Task item: Please repeat the listing exactly, starting at its first line and stopping after the line that contains "EdgeOnly s u := by".

Given data START

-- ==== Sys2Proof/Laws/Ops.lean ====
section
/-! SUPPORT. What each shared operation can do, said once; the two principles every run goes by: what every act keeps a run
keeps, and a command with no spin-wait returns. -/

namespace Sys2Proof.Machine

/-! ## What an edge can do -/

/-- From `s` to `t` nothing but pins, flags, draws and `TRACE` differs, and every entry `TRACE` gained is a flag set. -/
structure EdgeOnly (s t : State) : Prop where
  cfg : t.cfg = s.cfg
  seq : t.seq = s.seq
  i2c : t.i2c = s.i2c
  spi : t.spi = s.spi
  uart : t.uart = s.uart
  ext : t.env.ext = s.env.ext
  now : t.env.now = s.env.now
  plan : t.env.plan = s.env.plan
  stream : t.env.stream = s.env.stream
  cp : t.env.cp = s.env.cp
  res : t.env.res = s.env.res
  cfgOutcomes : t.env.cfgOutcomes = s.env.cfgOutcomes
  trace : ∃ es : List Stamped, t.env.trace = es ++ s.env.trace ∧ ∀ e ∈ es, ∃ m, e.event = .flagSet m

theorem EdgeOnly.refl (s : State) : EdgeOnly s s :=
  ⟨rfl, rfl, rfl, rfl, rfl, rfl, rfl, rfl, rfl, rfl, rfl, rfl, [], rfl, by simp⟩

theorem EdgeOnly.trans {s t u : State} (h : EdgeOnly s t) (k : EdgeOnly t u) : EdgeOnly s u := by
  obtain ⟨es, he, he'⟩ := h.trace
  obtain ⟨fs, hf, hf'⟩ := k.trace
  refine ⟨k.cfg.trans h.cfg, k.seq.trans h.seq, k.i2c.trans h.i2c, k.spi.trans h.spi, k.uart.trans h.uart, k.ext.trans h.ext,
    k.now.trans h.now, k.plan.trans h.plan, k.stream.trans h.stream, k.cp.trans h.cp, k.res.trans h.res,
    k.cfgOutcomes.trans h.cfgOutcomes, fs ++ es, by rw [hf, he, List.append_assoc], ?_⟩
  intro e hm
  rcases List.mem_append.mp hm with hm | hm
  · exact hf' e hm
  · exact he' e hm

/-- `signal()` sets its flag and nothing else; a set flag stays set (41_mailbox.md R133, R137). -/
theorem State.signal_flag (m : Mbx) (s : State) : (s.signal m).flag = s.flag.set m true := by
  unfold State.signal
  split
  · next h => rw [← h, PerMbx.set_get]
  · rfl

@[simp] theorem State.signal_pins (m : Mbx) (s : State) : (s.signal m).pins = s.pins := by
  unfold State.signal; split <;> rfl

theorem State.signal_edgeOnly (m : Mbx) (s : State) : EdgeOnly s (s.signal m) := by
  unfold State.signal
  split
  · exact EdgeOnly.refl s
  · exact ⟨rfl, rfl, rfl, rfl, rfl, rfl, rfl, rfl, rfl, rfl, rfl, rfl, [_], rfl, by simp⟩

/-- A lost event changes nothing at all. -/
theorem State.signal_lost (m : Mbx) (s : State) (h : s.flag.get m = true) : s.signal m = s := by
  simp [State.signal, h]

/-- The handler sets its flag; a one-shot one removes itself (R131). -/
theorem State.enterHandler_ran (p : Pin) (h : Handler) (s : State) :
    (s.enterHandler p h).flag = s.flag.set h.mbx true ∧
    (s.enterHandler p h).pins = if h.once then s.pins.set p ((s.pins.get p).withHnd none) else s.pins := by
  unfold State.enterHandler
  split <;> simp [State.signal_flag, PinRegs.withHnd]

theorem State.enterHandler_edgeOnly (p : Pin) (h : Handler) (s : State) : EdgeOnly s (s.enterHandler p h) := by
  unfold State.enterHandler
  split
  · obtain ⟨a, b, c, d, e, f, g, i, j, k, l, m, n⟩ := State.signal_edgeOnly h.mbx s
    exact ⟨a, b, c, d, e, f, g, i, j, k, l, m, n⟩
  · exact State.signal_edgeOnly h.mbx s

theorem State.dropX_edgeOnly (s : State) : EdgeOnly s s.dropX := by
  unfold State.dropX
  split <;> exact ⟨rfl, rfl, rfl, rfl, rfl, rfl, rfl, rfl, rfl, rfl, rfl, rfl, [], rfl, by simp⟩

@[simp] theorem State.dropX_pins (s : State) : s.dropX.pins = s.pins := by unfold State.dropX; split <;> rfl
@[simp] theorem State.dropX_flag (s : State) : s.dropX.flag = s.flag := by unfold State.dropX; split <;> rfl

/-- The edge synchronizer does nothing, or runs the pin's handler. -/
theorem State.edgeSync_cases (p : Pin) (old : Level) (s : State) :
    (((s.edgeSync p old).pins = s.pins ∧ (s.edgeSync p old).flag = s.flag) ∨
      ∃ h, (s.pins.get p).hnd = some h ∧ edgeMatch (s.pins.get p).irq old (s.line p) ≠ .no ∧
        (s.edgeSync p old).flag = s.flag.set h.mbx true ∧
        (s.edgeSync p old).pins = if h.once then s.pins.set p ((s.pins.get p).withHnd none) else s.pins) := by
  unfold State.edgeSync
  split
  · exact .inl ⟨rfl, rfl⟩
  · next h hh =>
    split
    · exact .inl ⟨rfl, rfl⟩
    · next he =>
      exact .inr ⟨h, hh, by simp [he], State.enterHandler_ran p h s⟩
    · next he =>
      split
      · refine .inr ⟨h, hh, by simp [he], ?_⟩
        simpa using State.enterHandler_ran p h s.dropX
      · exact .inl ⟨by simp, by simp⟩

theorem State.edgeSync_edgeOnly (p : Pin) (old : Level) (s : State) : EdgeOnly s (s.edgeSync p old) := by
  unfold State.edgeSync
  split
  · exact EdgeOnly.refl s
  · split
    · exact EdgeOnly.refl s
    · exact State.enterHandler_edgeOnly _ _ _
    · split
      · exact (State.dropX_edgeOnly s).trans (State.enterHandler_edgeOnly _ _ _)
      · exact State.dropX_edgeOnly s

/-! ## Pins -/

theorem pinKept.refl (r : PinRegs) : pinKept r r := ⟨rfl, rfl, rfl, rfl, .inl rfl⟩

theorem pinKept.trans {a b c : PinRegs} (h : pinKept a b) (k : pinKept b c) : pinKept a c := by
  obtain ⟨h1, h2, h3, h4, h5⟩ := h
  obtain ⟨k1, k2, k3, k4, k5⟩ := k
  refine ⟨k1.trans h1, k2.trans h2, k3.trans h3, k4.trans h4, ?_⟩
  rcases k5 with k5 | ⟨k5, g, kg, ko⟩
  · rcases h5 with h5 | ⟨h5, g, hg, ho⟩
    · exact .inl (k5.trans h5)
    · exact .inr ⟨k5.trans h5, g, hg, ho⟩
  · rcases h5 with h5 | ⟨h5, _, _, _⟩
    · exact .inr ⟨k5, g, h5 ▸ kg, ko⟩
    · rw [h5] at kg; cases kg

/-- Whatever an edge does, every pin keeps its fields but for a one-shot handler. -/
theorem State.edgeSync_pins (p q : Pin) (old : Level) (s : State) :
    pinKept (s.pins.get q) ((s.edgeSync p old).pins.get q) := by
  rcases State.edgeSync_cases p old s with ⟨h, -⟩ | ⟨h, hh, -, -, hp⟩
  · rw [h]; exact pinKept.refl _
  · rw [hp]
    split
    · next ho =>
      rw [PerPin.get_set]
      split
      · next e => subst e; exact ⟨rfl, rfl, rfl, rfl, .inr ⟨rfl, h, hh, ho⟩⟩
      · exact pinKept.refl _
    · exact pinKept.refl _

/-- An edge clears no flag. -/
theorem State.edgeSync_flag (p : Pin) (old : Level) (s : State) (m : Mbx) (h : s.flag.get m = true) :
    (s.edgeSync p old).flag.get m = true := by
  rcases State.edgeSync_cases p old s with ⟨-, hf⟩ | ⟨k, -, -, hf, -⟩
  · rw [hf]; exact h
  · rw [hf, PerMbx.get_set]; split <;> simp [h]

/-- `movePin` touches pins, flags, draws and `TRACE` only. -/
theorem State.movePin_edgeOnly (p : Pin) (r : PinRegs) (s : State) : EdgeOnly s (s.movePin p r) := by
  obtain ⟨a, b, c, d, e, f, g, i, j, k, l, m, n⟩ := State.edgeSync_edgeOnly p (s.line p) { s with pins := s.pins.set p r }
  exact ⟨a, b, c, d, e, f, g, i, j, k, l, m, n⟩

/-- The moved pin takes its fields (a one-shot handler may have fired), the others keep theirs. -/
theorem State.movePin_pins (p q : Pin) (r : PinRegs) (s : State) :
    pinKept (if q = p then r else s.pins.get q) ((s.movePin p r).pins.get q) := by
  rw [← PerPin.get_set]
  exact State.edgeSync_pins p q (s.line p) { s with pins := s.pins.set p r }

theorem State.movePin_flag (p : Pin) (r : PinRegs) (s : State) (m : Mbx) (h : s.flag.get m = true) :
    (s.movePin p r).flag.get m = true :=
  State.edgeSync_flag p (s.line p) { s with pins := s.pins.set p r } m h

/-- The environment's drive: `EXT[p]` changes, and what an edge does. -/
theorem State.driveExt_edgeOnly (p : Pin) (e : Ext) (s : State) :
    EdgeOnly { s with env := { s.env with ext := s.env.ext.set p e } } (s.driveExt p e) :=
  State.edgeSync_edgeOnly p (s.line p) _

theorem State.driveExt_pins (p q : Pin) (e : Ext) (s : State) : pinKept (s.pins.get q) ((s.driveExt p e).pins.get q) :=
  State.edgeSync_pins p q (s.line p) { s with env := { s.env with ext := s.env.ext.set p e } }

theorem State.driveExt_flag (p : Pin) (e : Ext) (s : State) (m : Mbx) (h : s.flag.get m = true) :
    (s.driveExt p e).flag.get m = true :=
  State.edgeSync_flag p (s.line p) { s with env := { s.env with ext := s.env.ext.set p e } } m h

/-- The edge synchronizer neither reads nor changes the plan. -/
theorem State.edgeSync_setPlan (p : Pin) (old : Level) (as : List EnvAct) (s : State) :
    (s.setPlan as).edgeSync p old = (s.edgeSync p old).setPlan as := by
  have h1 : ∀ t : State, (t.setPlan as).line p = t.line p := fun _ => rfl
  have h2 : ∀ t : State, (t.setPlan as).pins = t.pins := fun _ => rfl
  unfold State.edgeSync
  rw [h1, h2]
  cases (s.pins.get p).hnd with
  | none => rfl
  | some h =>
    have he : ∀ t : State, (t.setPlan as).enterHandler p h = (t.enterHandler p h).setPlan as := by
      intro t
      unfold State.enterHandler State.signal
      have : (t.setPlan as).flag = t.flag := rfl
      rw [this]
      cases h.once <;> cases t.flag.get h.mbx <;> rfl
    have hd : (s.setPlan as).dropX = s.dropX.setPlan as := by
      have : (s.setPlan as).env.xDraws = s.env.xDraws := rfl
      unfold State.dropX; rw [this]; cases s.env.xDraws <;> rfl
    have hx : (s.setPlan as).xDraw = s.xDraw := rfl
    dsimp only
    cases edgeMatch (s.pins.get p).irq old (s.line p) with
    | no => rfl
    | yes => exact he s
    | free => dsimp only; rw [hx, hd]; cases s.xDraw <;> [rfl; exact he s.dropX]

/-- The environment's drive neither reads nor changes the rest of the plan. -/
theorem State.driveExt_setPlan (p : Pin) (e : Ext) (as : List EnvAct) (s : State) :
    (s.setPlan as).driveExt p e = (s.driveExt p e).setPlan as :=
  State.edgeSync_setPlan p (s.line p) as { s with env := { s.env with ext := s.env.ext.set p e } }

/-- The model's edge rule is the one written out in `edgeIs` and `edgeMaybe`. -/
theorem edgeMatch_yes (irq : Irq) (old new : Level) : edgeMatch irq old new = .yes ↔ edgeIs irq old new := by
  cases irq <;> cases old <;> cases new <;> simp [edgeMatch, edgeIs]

Given data END

Output of the task:
-- ==== Sys2Proof/Laws/Ops.lean ====
section
/-! SUPPORT. What each shared operation can do, said once; the two principles every run goes by: what every act keeps a run
keeps, and a command with no spin-wait returns. -/

namespace Sys2Proof.Machine

/-! ## What an edge can do -/

/-- From `s` to `t` nothing but pins, flags, draws and `TRACE` differs, and every entry `TRACE` gained is a flag set. -/
structure EdgeOnly (s t : State) : Prop where
  cfg : t.cfg = s.cfg
  seq : t.seq = s.seq
  i2c : t.i2c = s.i2c
  spi : t.spi = s.spi
  uart : t.uart = s.uart
  ext : t.env.ext = s.env.ext
  now : t.env.now = s.env.now
  plan : t.env.plan = s.env.plan
  stream : t.env.stream = s.env.stream
  cp : t.env.cp = s.env.cp
  res : t.env.res = s.env.res
  cfgOutcomes : t.env.cfgOutcomes = s.env.cfgOutcomes
  trace : ∃ es : List Stamped, t.env.trace = es ++ s.env.trace ∧ ∀ e ∈ es, ∃ m, e.event = .flagSet m

theorem EdgeOnly.refl (s : State) : EdgeOnly s s :=
  ⟨rfl, rfl, rfl, rfl, rfl, rfl, rfl, rfl, rfl, rfl, rfl, rfl, [], rfl, by simp⟩

theorem EdgeOnly.trans {s t u : State} (h : EdgeOnly s t) (k : EdgeOnly t u) : EdgeOnly s u := by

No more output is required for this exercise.